=== THE PROBLEM ===
Emit an exact copy of the lines running from the start of the records to the line containing "w = g.toFin)", both included.

Saved entries:

/-- A word of group G whose sub-code is NN is the format-XNN word of its fields. -/
theorem answers_of_subCodeNN {i : Instr} {g : BitVec 4} {nn : Byte} {codes : List Byte} (hG : fieldG w = g.toFin)
    (hNN : fieldNN w = nn) (he : encode i = formatXNN g (fieldX w) nn) (hi : i.WellFormed) (hn : nn ∈ codes) :
    Answers w (fieldNN w ∉ codes) (.ok i) :=
  ⟨by rw [he, ← hNN, formatXNN_fields hG], hi, not_not.2 (hNN ▸ hn)⟩

theorem decodeGroup0_answers : Answers w (w ≠ 0x00E0 ∧ w ≠ 0x00EE) (decodeGroup0 w) := by
  unfold decodeGroup0
  split_ifs with hcls hret
  · exact ⟨hcls.symm, rfl, fun h => h.1 hcls⟩
  · exact ⟨hret.symm, rfl, fun h => h.2 hret⟩
  · exact ⟨rfl, hcls, hret⟩

theorem decodeGroup8_answers (hG : fieldG w = 8) : Answers w (fieldN w ∉ subCodes8) (decodeGroup8 w) := by
  unfold decodeGroup8
  split
  case h_10 => exact ⟨rfl, by simp_all [subCodes8]⟩
  all_goals exact answers_of_subCodeN hG ‹_› rfl rfl (by decide)

theorem decodeGroupE_answers (hG : fieldG w = 14) : Answers w (fieldNN w ∉ subCodesE) (decodeGroupE w) := by
  unfold decodeGroupE
  split_ifs
  case neg => exact ⟨rfl, by simp_all [subCodesE]⟩
  all_goals exact answers_of_subCodeNN hG ‹_› rfl rfl (by decide)

theorem decodeGroupF_answers (hG : fieldG w = 15) : Answers w (fieldNN w ∉ subCodesF) (decodeGroupF w) := by
  unfold decodeGroupF
  split_ifs
  case neg => exact ⟨rfl, by simp_all [subCodesF]⟩
  all_goals exact answers_of_subCodeNN hG ‹_› rfl rfl (by decide)

/-- The arms of the decoder, by format; `h_k` is group k - 1. -/
theorem decode_answers (w : Word) : Answers w (NoInstruction w) (decode w) := by
  by_cases hw : w = 0xFFFF
  · subst hw; exact ⟨rfl, rfl, by unfold NoInstruction; decide⟩
  unfold decode
  rw [if_neg hw]
  split
  case h_1 hG => exact decodeGroup0_answers.congr (by simp [NoInstruction, hG])
  case h_2 hG | h_3 hG | h_11 hG | h_12 hG => exact ⟨formatNNN_fields hG, rfl, by simp [NoInstruction, hG]⟩
  case h_4 hG | h_5 hG | h_7 hG | h_8 hG | h_13 hG => exact ⟨formatXNN_fields hG, rfl, by simp [NoInstruction, hG]⟩
  case h_6 hG | h_10 hG =>
    split_ifs with hN
    · exact ⟨formatXYN_fields hG hN, rfl, by simp [NoInstruction, hG, hN]⟩
    · exact ⟨rfl, by simp [NoInstruction, hG, hN]⟩
  case h_9 hG => exact (decodeGroup8_answers hG).congr (by simp [NoInstruction, hG])
  case h_14 hG =>
    refine ⟨?_, (drw_wellFormed_iff ..).2 (fieldN w).isLt, by simp [NoInstruction, hG]⟩
    rw [encode, ofNat_fieldN]
    exact formatXYN_fields hG rfl
  case h_15 hG => exact (decodeGroupE_answers hG).congr (by simp [NoInstruction, hG])
  case h_16 =>
    have hG : fieldG w = 15 := by grind
    exact (decodeGroupF_answers hG).congr (by simp [NoInstruction, hG, show w ≠ 0xFFFF#16 from hw])

theorem answers_of_decode_ok {i : Instr} (h : decode w = .ok i) : encode i = w ∧ i.WellFormed ∧ ¬ NoInstruction w := by
  have ha := decode_answers w
  rwa [h] at ha

theorem answers_of_decode_unknown {u : Word} (h : decode w = .unknown u) : u = w ∧ NoInstruction w := by
  have ha := decode_answers w
  rwa [h] at ha

theorem decode_unknown_iff : (∃ u, decode w = .unknown u) ↔ NoInstruction w := by
  cases h : decode w with
  | ok i => exact iff_of_false nofun (answers_of_decode_ok h).2.2
  | unknown u => exact iff_of_true ⟨u, rfl⟩ (answers_of_decode_unknown h).2

/-- Settles O3. -/
theorem encodeOfDecodeIsTheWord : Obligations.EncodeOfDecodeIsTheWord := by
  intro w i h
  obtain ⟨he, hi, _⟩ := answers_of_decode_ok h
  exact ⟨he, hi⟩

/-- Settles O6: the list of R79 in numbers; for group 8 it names the nibbles that are no sub-code. -/
theorem unknownWordsAreTheListedOnes : Obligations.UnknownWordsAreTheListedOnes := by
  refine fun w => ⟨decode_unknown_iff.trans ?_, fun u h => (answers_of_decode_unknown h).1⟩
  have h8 : ∀ n < 16, n ∈ [8, 9, 10, 11, 12, 13, 15] ↔ n ∉ [0, 1, 2, 3, 4, 5, 6, 7, 14] := by decide
  rw [h8 _ (Nat.mod_lt _ (by decide))]
  simp [NoInstruction, subCodes8, subCodesE, subCodesF, fieldG_eq_iff, fieldN_eq_iff, toNat_fieldNN, BitVec.toNat_eq]

end Sys2Proof
end

section
/-! SUPPORT. The opcode map of 30_encoding.md R77: the rows are disjoint, the word of an instruction lies in the instruction's
own row, and a covered word has the fields that the row's mask fixes, so that it is none of the Unknown words of R79. -/

namespace Sys2Proof.Laws.EncodingInRow

theorem encode_in_row : ∀ i : Instr, Statement i
  | .cls => cls
  | .ret => ret
  | .jp nnn => jp nnn
  | .call nnn => call nnn
  | .seImm x nn => seImm x nn
  | .sneImm x nn => sneImm x nn
  | .seReg x y => seReg x y
  | .ldImm x nn => ldImm x nn
  | .addImm x nn => addImm x nn
  | .mov x y => mov x y
  | .or x y => or x y
  | .and x y => and x y
  | .xor x y => xor x y
  | .addReg x y => addReg x y
  | .sub x y => sub x y
  | .shr x y => shr x y
  | .subn x y => subn x y
  | .shl x y => shl x y
  | .sneReg x y => sneReg x y
  | .ldI nnn => ldI nnn
  | .jpV0 nnn => jpV0 nnn
  | .rnd x nn => rnd x nn
  | .drw x y n => drw x y n
  | .skp x => skp x
  | .sknp x => sknp x
  | .ldVxDt x => ldVxDt x
  | .ldVxK x => ldVxK x
  | .ldDtVx x => ldDtVx x
  | .ldStVx x => ldStVx x
  | .addI x => addI x
  | .ldF x => ldF x
  | .bcd x => bcd x
  | .storeRegs x => storeRegs x
  | .loadRegs x => loadRegs x
  | .halt => halt

end Sys2Proof.Laws.EncodingInRow

namespace Sys2Proof

theorem OpcodeRow.covers_iff (r : OpcodeRow) (w : Word) : r.covers w = true ↔ w &&& r.mask = r.value := by
  simp [OpcodeRow.covers]

section

variable {w : Word} {r q : OpcodeRow}

/-! ### Disjoint rows -/

/-- Two rows whose values agree under both masks are one row. -/
theorem opcodeRows_disjoint :
    ∀ r ∈ opcodeRows, ∀ q ∈ opcodeRows, r.value &&& q.mask = q.value &&& r.mask → r = q := by
  decide

theorem values_agree_of_covers (hr : r.covers w = true) (hq : q.covers w = true) :
    r.value &&& q.mask = q.value &&& r.mask := by
  rw [OpcodeRow.covers_iff] at hr hq
  rw [← hr, ← hq, BitVec.and_assoc, BitVec.and_assoc, BitVec.and_comm q.mask]

theorem row_unique (hr : r ∈ opcodeRows) (hq : q ∈ opcodeRows) (hrw : r.covers w = true) (hqw : q.covers w = true) :
    r = q :=
  opcodeRows_disjoint r hr q hq (values_agree_of_covers hrw hqw)

/-! ### The fields of a covered word -/

/-- A covered word has the row's bits wherever the mask is all ones. -/
theorem extractLsb'_of_covers {k n : Nat} (hc : r.covers w = true) (hm : r.mask.extractLsb' k n = BitVec.allOnes n) :
    w.extractLsb' k n = r.value.extractLsb' k n := by
  rw [OpcodeRow.covers_iff] at hc
  rw [← hc, BitVec.extractLsb'_and, hm, BitVec.and_allOnes]

/-- Every row fixes the primary nibble. -/
theorem fieldG_of_covers (hr : r ∈ opcodeRows) (hc : r.covers w = true) : fieldG w = fieldG r.value :=
  have hm : ∀ r ∈ opcodeRows, r.mask.extractLsb' 12 4 = BitVec.allOnes 4 := by decide
  congrArg BitVec.toFin (extractLsb'_of_covers hc (hm r hr))

/-- The row's mask fixes N, bits 3-0. -/
abbrev OpcodeRow.FixesN (r : OpcodeRow) : Prop := r.mask.extractLsb' 0 4 = BitVec.allOnes 4

/-- The row's mask fixes NN, bits 7-0. -/
abbrev OpcodeRow.FixesNN (r : OpcodeRow) : Prop := r.mask.extractLsb' 0 8 = BitVec.allOnes 8

/-- The row is one word. -/
abbrev OpcodeRow.FixesWord (r : OpcodeRow) : Prop := r.mask = BitVec.allOnes 16

theorem fieldN_of_covers (hc : r.covers w = true) (hm : r.FixesN) : fieldN w = fieldN r.value :=
  congrArg BitVec.toFin (extractLsb'_of_covers hc hm)

theorem fieldNN_of_covers (hc : r.covers w = true) (hm : r.FixesNN) : fieldNN w = fieldNN r.value :=
  extractLsb'_of_covers hc hm

theorem eq_value_of_covers (hc : r.covers w = true) (hm : r.FixesWord) : w = r.value := by
  rw [OpcodeRow.covers_iff] at hc
  rw [← hc, hm, BitVec.and_allOnes]

/-! ### The rows of the groups that hold Unknown words -/

theorem rows_of_group0 :
    ∀ r ∈ opcodeRows, fieldG r.value = 0 → r.FixesWord ∧ (r.value = 0x00E0 ∨ r.value = 0x00EE) := by
  decide

theorem rows_of_groups5And9 :
    ∀ r ∈ opcodeRows, fieldG r.value = 5 ∨ fieldG r.value = 9 → r.FixesN ∧ fieldN r.value = 0 := by
  decide

theorem rows_of_group8 : ∀ r ∈ opcodeRows, fieldG r.value = 8 → r.FixesN ∧ fieldN r.value ∈ subCodes8 := by
  decide

theorem rows_of_groupE : ∀ r ∈ opcodeRows, fieldG r.value = 14 → r.FixesNN ∧ fieldNN r.value ∈ subCodesE := by
  decide

theorem rows_of_groupF :
    ∀ r ∈ opcodeRows, fieldG r.value = 15 →
      (r.FixesNN ∧ fieldNN r.value ∈ subCodesF) ∨ (r.FixesWord ∧ r.value = 0xFFFF) := by
  decide

theorem not_noInstruction_of_covers (hr : r ∈ opcodeRows) (hc : r.covers w = true) : ¬ NoInstruction w := by
  unfold NoInstruction
  rw [fieldG_of_covers hr hc]
  rintro (⟨hG, hcls, hret⟩ | ⟨hG, hN⟩ | ⟨hG, hN⟩ | ⟨hG, hN⟩ | ⟨hG, hNN⟩ | ⟨hG, hNN, hhalt⟩)
  · obtain ⟨hm, hv⟩ := rows_of_group0 r hr hG
    rw [← eq_value_of_covers hc hm] at hv
    exact hv.elim hcls hret
  · obtain ⟨hm, hv⟩ := rows_of_groups5And9 r hr (.inl hG)
    exact hN ((fieldN_of_covers hc hm).trans hv)
  · obtain ⟨hm, hv⟩ := rows_of_group8 r hr hG
    exact hN (fieldN_of_covers hc hm ▸ hv)
  · obtain ⟨hm, hv⟩ := rows_of_groups5And9 r hr (.inr hG)
    exact hN ((fieldN_of_covers hc hm).trans hv)
  · obtain ⟨hm, hv⟩ := rows_of_groupE r hr hG
    exact hNN (fieldNN_of_covers hc hm ▸ hv)
  · obtain ⟨hm, hv⟩ | ⟨hm, hv⟩ := rows_of_groupF r hr hG
    · exact hNN (fieldNN_of_covers hc hm ▸ hv)
    · exact hhalt ((eq_value_of_covers hc hm).trans hv)

/-! ### The row of a decoded word -/

theorem exists_row_of_decode_ok {i : Instr} (h : decode w = .ok i) :
    ∃ r ∈ opcodeRows, r.number = i.rowNumber ∧ r.covers w = true := by
  obtain ⟨rfl, _, _⟩ := answers_of_decode_ok h
  exact Laws.EncodingInRow.encode_in_row i

theorem decode_of_covers (hr : r ∈ opcodeRows) (hc : r.covers w = true) :
    ∃ i, decode w = .ok i ∧ i.rowNumber = r.number := by
  cases h : decode w with
  | ok i =>
    obtain ⟨q, hq, hn, hqc⟩ := exists_row_of_decode_ok h
    obtain rfl := row_unique hr hq hc hqc
    exact ⟨i, rfl, hn.symm⟩
  | unknown u => exact absurd (answers_of_decode_unknown h).2 (not_noInstruction_of_covers hr hc)

end

/-- Settles O5: a word in two rows makes their values agree under both masks. -/
theorem noWordLiesInTwoRows : Obligations.NoWordLiesInTwoRows :=
  fun _ _ hr _ hq hrw hqw => row_unique hr hq hrw hqw

/-- Settles O4: a decoded word is the word of its instruction, which lies in that instruction's row; a covered word is not
Unknown, and its row is that one because rows are disjoint. -/
theorem decodeFollowsTheOpcodeMap : Obligations.DecodeFollowsTheOpcodeMap := by
  refine fun w => ⟨fun i => exists_row_of_decode_ok, fun r => decode_of_covers, fun hno => ?_⟩
  cases h : decode w with
  | ok i =>
    obtain ⟨r, hr, _, hc⟩ := exists_row_of_decode_ok h
    exact absurd hc (Bool.eq_false_iff.1 (hno r hr))
  | unknown u => rw [(answers_of_decode_unknown h).1]

end Sys2Proof
end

=== REPLY TO THE EXERCISE ===
/-- A word of group G whose sub-code is NN is the format-XNN word of its fields. -/
theorem answers_of_subCodeNN {i : Instr} {g : BitVec 4} {nn : Byte} {codes : List Byte} (hG : fieldG w = g.toFin)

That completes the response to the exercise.